EXERCISE MATERIALS:
---+---
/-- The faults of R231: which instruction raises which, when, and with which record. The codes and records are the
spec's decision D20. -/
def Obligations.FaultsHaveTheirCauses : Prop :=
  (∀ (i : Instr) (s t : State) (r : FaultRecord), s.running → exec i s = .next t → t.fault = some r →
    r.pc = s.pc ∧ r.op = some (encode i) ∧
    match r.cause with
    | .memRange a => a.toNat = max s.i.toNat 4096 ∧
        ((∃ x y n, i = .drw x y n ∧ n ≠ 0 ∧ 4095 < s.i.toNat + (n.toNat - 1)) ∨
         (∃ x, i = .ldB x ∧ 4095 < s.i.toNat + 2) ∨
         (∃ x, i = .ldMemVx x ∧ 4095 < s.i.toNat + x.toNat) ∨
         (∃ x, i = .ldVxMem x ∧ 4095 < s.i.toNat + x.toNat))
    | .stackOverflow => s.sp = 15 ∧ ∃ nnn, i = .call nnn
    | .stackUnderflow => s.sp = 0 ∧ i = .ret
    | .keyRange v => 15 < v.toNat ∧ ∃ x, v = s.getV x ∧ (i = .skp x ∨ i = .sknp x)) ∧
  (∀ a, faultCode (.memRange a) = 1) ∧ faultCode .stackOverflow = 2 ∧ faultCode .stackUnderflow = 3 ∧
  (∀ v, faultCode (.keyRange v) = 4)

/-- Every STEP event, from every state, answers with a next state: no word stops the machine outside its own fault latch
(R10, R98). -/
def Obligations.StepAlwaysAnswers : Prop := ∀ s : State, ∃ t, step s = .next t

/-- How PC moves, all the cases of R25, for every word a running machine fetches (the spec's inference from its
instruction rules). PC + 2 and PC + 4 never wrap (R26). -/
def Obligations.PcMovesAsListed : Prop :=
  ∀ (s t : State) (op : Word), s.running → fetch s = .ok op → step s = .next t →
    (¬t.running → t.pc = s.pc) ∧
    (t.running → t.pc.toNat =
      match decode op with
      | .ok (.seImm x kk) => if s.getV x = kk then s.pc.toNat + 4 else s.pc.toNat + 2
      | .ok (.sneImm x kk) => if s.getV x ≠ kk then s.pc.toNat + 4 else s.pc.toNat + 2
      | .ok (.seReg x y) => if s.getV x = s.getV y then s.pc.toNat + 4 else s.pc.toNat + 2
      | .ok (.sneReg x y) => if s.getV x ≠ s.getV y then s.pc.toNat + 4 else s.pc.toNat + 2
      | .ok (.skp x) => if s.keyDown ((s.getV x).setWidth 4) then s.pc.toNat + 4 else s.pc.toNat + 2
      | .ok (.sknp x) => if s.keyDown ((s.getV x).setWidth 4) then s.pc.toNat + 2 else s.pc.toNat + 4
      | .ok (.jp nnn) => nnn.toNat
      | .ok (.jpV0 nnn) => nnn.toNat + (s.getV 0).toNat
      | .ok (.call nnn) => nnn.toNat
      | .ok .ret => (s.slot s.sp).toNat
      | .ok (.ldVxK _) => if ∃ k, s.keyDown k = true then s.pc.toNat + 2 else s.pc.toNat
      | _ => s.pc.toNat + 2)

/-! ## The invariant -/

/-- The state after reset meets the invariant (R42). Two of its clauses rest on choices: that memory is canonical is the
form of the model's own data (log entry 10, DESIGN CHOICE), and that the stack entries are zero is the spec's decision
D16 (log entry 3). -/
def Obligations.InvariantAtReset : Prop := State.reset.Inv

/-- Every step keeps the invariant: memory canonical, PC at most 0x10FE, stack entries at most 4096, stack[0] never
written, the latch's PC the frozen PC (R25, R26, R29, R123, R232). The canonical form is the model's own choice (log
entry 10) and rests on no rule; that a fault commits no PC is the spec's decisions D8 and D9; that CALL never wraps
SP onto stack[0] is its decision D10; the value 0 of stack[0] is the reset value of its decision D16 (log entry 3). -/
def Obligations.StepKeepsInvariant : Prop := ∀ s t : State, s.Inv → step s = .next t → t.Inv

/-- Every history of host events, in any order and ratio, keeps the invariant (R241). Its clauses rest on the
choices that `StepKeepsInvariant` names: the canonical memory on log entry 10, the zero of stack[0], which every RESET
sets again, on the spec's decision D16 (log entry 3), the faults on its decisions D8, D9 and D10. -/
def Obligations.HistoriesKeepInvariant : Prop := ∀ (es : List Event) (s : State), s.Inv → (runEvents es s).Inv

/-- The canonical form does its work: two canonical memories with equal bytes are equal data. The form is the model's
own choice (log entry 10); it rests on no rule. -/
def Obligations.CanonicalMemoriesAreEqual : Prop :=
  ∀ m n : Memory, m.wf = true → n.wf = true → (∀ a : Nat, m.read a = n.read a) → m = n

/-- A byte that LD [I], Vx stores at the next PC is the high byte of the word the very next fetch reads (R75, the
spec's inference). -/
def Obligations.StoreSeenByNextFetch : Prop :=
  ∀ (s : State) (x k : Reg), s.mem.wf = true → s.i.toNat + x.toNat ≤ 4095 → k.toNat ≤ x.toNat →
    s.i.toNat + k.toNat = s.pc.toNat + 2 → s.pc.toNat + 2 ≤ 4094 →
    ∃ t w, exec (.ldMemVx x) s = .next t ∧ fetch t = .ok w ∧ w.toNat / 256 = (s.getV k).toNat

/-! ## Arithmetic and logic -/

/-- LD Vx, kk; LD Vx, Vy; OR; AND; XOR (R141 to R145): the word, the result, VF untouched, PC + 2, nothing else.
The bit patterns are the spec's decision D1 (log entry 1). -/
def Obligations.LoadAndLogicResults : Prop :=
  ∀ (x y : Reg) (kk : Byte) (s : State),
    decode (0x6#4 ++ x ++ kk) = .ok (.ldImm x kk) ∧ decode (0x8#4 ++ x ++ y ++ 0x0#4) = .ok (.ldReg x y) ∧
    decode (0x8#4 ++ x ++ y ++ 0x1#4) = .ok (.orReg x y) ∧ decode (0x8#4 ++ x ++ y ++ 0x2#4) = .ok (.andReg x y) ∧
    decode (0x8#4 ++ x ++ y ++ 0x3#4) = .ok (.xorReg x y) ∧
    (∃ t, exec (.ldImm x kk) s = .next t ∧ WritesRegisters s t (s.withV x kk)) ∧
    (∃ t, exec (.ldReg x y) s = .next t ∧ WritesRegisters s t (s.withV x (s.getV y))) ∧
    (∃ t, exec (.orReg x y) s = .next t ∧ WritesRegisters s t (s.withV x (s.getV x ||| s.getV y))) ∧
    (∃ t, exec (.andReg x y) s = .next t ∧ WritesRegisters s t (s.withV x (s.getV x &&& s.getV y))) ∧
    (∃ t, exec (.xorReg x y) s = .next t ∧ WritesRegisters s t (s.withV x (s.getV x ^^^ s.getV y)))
---+---
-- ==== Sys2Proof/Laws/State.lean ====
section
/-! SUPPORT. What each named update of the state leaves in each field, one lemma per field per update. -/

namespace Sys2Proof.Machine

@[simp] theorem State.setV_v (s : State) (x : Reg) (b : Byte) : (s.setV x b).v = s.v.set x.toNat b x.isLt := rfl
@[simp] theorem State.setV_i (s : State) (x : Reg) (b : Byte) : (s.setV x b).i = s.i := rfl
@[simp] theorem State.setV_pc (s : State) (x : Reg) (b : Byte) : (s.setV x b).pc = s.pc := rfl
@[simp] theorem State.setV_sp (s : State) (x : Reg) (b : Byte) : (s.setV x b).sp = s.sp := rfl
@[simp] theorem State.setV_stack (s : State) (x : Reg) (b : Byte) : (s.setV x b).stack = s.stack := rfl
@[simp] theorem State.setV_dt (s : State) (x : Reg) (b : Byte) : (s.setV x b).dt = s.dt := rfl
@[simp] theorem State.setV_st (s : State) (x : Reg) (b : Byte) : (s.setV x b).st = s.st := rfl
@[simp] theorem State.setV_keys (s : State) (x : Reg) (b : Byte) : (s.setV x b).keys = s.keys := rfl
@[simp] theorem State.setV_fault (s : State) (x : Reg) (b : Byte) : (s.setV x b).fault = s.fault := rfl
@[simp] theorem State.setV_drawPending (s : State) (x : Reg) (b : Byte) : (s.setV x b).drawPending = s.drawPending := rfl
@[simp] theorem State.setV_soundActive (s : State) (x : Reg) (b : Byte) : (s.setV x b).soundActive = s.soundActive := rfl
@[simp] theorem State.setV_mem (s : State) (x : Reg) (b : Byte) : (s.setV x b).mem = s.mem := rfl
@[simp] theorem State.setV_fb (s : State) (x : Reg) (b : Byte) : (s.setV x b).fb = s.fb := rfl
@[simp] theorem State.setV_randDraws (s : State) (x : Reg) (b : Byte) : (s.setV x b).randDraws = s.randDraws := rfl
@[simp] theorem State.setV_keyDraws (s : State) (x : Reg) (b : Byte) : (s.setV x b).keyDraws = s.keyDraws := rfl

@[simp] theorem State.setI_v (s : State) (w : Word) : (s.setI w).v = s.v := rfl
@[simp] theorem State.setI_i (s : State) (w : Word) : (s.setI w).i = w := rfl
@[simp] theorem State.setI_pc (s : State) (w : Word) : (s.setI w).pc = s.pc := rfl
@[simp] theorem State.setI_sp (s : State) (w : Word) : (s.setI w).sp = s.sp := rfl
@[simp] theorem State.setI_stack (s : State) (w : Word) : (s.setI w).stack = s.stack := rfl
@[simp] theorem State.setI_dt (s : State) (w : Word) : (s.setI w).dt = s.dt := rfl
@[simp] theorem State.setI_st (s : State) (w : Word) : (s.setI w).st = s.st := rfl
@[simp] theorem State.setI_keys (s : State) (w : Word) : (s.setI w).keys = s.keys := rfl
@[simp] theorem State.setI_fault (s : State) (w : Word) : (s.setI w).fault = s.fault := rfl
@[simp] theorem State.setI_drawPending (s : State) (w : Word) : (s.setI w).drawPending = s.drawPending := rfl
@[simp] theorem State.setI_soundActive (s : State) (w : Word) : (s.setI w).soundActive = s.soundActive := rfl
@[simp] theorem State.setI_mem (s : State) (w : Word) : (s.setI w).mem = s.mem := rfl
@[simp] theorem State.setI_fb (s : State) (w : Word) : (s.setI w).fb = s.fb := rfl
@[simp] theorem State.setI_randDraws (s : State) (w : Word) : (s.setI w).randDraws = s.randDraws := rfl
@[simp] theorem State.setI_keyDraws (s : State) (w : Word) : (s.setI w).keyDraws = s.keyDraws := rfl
---+---
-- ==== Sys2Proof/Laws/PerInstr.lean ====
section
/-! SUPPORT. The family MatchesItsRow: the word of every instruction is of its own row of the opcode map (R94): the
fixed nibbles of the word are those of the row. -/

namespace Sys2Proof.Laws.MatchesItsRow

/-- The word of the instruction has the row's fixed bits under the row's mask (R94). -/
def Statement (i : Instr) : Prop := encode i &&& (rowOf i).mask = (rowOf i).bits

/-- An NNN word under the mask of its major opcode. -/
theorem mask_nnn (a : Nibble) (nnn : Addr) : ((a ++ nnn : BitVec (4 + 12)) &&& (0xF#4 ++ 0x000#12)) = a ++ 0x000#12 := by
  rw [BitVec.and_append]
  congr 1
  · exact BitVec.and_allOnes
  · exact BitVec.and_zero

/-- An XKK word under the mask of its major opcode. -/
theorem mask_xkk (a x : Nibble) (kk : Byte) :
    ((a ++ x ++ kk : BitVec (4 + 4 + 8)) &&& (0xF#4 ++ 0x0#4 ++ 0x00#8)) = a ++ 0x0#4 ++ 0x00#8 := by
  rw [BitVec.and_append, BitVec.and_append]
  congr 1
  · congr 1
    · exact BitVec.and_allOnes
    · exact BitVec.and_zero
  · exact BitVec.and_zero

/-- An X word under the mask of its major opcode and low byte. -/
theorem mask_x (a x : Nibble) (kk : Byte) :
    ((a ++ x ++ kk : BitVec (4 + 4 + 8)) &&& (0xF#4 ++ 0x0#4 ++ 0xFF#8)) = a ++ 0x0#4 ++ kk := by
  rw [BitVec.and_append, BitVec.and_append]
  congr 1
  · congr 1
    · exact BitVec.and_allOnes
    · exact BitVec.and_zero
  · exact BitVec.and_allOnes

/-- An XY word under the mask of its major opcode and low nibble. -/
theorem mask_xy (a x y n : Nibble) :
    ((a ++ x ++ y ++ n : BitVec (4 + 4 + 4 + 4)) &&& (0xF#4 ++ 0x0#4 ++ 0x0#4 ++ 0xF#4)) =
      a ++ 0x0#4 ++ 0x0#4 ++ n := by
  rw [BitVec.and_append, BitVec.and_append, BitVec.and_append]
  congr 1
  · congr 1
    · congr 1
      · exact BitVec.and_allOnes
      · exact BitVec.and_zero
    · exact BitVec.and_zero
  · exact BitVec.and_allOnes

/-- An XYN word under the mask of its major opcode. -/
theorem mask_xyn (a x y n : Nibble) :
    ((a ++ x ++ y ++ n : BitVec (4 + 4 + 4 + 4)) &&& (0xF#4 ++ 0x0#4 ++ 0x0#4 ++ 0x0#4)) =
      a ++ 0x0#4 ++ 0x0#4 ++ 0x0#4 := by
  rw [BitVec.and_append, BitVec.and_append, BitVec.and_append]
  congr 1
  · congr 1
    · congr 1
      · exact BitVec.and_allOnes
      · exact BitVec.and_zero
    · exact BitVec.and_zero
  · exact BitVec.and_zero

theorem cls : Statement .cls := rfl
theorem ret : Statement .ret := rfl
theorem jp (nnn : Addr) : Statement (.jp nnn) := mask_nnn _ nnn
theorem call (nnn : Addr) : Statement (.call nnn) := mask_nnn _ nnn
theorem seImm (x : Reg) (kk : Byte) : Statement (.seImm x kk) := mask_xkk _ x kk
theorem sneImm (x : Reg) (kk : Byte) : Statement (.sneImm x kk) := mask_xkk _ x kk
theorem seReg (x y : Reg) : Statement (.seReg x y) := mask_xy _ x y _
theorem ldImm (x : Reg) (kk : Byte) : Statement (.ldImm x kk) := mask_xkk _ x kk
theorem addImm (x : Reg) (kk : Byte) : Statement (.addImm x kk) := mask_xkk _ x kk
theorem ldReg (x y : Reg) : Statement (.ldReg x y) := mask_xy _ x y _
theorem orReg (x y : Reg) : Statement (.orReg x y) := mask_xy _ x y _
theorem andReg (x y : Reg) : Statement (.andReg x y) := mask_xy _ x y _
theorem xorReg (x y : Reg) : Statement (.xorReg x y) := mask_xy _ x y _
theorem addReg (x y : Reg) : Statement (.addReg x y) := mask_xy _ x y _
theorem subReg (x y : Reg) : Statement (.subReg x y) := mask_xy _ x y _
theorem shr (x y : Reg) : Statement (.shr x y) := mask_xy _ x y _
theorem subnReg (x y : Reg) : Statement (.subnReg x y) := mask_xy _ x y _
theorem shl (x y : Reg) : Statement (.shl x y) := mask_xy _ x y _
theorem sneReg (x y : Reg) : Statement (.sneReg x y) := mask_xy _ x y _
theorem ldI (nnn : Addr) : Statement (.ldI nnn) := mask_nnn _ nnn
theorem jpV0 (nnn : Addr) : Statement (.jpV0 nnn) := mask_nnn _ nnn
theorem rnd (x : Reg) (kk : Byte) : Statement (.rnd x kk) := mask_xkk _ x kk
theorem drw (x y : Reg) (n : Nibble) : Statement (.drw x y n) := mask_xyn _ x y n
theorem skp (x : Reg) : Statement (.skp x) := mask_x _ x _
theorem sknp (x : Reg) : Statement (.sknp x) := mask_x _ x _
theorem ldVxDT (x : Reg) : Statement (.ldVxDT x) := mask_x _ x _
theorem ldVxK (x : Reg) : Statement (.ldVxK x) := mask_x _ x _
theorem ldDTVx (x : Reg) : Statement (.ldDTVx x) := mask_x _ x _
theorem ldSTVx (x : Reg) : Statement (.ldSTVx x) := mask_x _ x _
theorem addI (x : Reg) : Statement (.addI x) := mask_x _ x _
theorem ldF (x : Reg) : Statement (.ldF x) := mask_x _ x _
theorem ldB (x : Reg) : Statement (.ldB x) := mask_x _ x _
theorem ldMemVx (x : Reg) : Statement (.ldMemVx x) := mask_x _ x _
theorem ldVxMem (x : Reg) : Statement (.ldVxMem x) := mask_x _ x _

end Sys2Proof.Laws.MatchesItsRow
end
---+---
Above are the records; report each line in them that includes the word "ldVxK".

      | .ok (.ldVxK _) => if ∃ k, s.keyDown k = true then s.pc.toNat + 2 else s.pc.toNat
theorem ldVxK (x : Reg) : Statement (.ldVxK x) := mask_x _ x _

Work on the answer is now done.